Memory Pressure & OOM — Interview Questions¶
Topic: Memory Pressure & OOM
A bank of interview questions spanning the mechanics of Linux memory pressure, the OOM killer, cgroups and containers, runtime/GC interaction, and graceful-degradation design. Questions progress from conceptual fundamentals to tool-specific knowledge, deliberate traps, and open-ended design.
Table of Contents¶
Conceptual¶
Question 1¶
Why does malloc almost never return NULL on a default Linux system, and where does the program actually fail instead?
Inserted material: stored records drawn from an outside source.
@[simp] theorem countUp_deferred (a n : Nat) : (countUp c a n).deferred = c.deferred := rfl
@[simp] theorem countUp_readData (a n : Nat) : (countUp c a n).readData = c.readData := rfl
@[simp] theorem countUp_readResp (a n : Nat) : (countUp c a n).readResp = c.readResp := rfl
@[simp] theorem countUp_free (a n : Nat) : (countUp c a n).free = c.free := rfl
@[simp] theorem countUp_tmr (a n : Nat) : (countUp c a n).tmr = c.tmr := rfl
@[simp] theorem countUp_att (a n : Nat) : (countUp c a n).att = c.att := rfl
@[simp] theorem countUp_twn (a n : Nat) : (countUp c a n).twn = c.twn := rfl
@[simp] theorem countUp_ldg (a n : Nat) : (countUp c a n).ldg = c.ldg := rfl
@[simp] theorem countUp_glb (a n : Nat) : (countUp c a n).glb = c.glb := rfl
@[simp] theorem countUp_topo (a n : Nat) : (countUp c a n).topo = c.topo := rfl
@[simp] theorem countUp_ddr (a n : Nat) : (countUp c a n).ddr = c.ddr := rfl
@[simp] theorem countUp_svp (a n : Nat) : (countUp c a n).svp = c.svp := rfl
@[simp] theorem countUp_txs (a n : Nat) : (countUp c a n).txs = c.txs := rfl
@[simp] theorem countUp_pcie (a n : Nat) : (countUp c a n).pcie = c.pcie := rfl
@[simp] theorem countUp_lpe (a n : Nat) : (countUp c a n).lpe = c.lpe := rfl
@[simp] theorem countUp_ars (a n : Nat) : (countUp c a n).ars = c.ars := rfl
@[simp] theorem countUp_prg (a n : Nat) : (countUp c a n).prg = c.prg := rfl
@[simp] theorem countUp_doc (a n : Nat) : (countUp c a n).doc = c.doc := rfl
@[simp] theorem countUp_cur (a n : Nat) : (countUp c a n).cur = c.cur := rfl
@[simp] theorem countUp_ngl (a n : Nat) : (countUp c a n).ngl = c.ngl := rfl
@[simp] theorem countUp_cns (a n : Nat) : (countUp c a n).cns = c.cns := rfl
@[simp] theorem countUp_vit (a n : Nat) : (countUp c a n).vit = c.vit := rfl
@[simp] theorem countUp_pdm (a n : Nat) : (countUp c a n).pdm = c.pdm := rfl
@[simp] theorem countUp_aux (a n : Nat) : (countUp c a n).aux = c.aux := rfl
@[simp] theorem countUp_xbr (a n : Nat) : (countUp c a n).xbr = c.xbr := rfl
@[simp] theorem countUp_smb (a n : Nat) : (countUp c a n).smb = c.smb := rfl
@[simp] theorem countUp_jtag (a n : Nat) : (countUp c a n).jtag = c.jtag := rfl

@[simp] theorem countFld_deferred (f : Fld) (n : Nat) : (countFld c f n).deferred = c.deferred := rfl
@[simp] theorem countFld_readData (f : Fld) (n : Nat) : (countFld c f n).readData = c.readData := rfl
@[simp] theorem countFld_readResp (f : Fld) (n : Nat) : (countFld c f n).readResp = c.readResp := rfl
@[simp] theorem countFld_free (f : Fld) (n : Nat) : (countFld c f n).free = c.free := rfl
@[simp] theorem countFld_tmr (f : Fld) (n : Nat) : (countFld c f n).tmr = c.tmr := rfl
@[simp] theorem countFld_att (f : Fld) (n : Nat) : (countFld c f n).att = c.att := rfl
@[simp] theorem countFld_twn (f : Fld) (n : Nat) : (countFld c f n).twn = c.twn := rfl
@[simp] theorem countFld_ldg (f : Fld) (n : Nat) : (countFld c f n).ldg = c.ldg := rfl
@[simp] theorem countFld_glb (f : Fld) (n : Nat) : (countFld c f n).glb = c.glb := rfl
@[simp] theorem countFld_topo (f : Fld) (n : Nat) : (countFld c f n).topo = c.topo := rfl
@[simp] theorem countFld_ddr (f : Fld) (n : Nat) : (countFld c f n).ddr = c.ddr := rfl
@[simp] theorem countFld_svp (f : Fld) (n : Nat) : (countFld c f n).svp = c.svp := rfl
@[simp] theorem countFld_txs (f : Fld) (n : Nat) : (countFld c f n).txs = c.txs := rfl
@[simp] theorem countFld_pcie (f : Fld) (n : Nat) : (countFld c f n).pcie = c.pcie := rfl
@[simp] theorem countFld_lpe (f : Fld) (n : Nat) : (countFld c f n).lpe = c.lpe := rfl
@[simp] theorem countFld_ars (f : Fld) (n : Nat) : (countFld c f n).ars = c.ars := rfl
@[simp] theorem countFld_prg (f : Fld) (n : Nat) : (countFld c f n).prg = c.prg := rfl
@[simp] theorem countFld_doc (f : Fld) (n : Nat) : (countFld c f n).doc = c.doc := rfl
@[simp] theorem countFld_cur (f : Fld) (n : Nat) : (countFld c f n).cur = c.cur := rfl
@[simp] theorem countFld_ngl (f : Fld) (n : Nat) : (countFld c f n).ngl = c.ngl := rfl
@[simp] theorem countFld_cns (f : Fld) (n : Nat) : (countFld c f n).cns = c.cns := rfl
@[simp] theorem countFld_vit (f : Fld) (n : Nat) : (countFld c f n).vit = c.vit := rfl
@[simp] theorem countFld_pdm (f : Fld) (n : Nat) : (countFld c f n).pdm = c.pdm := rfl
@[simp] theorem countFld_aux (f : Fld) (n : Nat) : (countFld c f n).aux = c.aux := rfl
@[simp] theorem countFld_xbr (f : Fld) (n : Nat) : (countFld c f n).xbr = c.xbr := rfl
@[simp] theorem countFld_smb (f : Fld) (n : Nat) : (countFld c f n).smb = c.smb := rfl
@[simp] theorem countFld_jtag (f : Fld) (n : Nat) : (countFld c f n).jtag = c.jtag := rfl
Because of overcommit (vm.overcommit_memory=0, heuristic): the kernel maps virtual address space without backing it with physical pages. malloc only reserves a virtual mapping, which is cheap and almost always succeeds. Physical memory is consumed at first touch — when the program writes to a page and triggers a page fault. So the failure surfaces not at the allocation call but inside a later memory access (e.g. mid-memset), and the failure mode is the OOM killer sending SIGKILL, not a NULL return. This is why defensive if (ptr == NULL) checks give almost no protection on stock Linux.
Question 2¶
Explain the difference between virtual size (VSZ) and resident set size (RSS). Which matters for memory pressure?
VSZ is everything the process has mapped — touched or not, including reserved regions and shared libraries. RSS is the physical pages actually backing the process right now. Only RSS consumes real RAM, so RSS is what counts toward memory pressure and the OOM killer's scoring. A process can have a huge VSZ (e.g. a 100GB sparse mmap) with tiny RSS and run fine. RSS itself overcounts shared pages across processes, which is why containers rely on per-cgroup working-set accounting instead of summing RSS.
Question 3¶
What is the page cache, and why can a server show almost no "free" memory yet be perfectly healthy?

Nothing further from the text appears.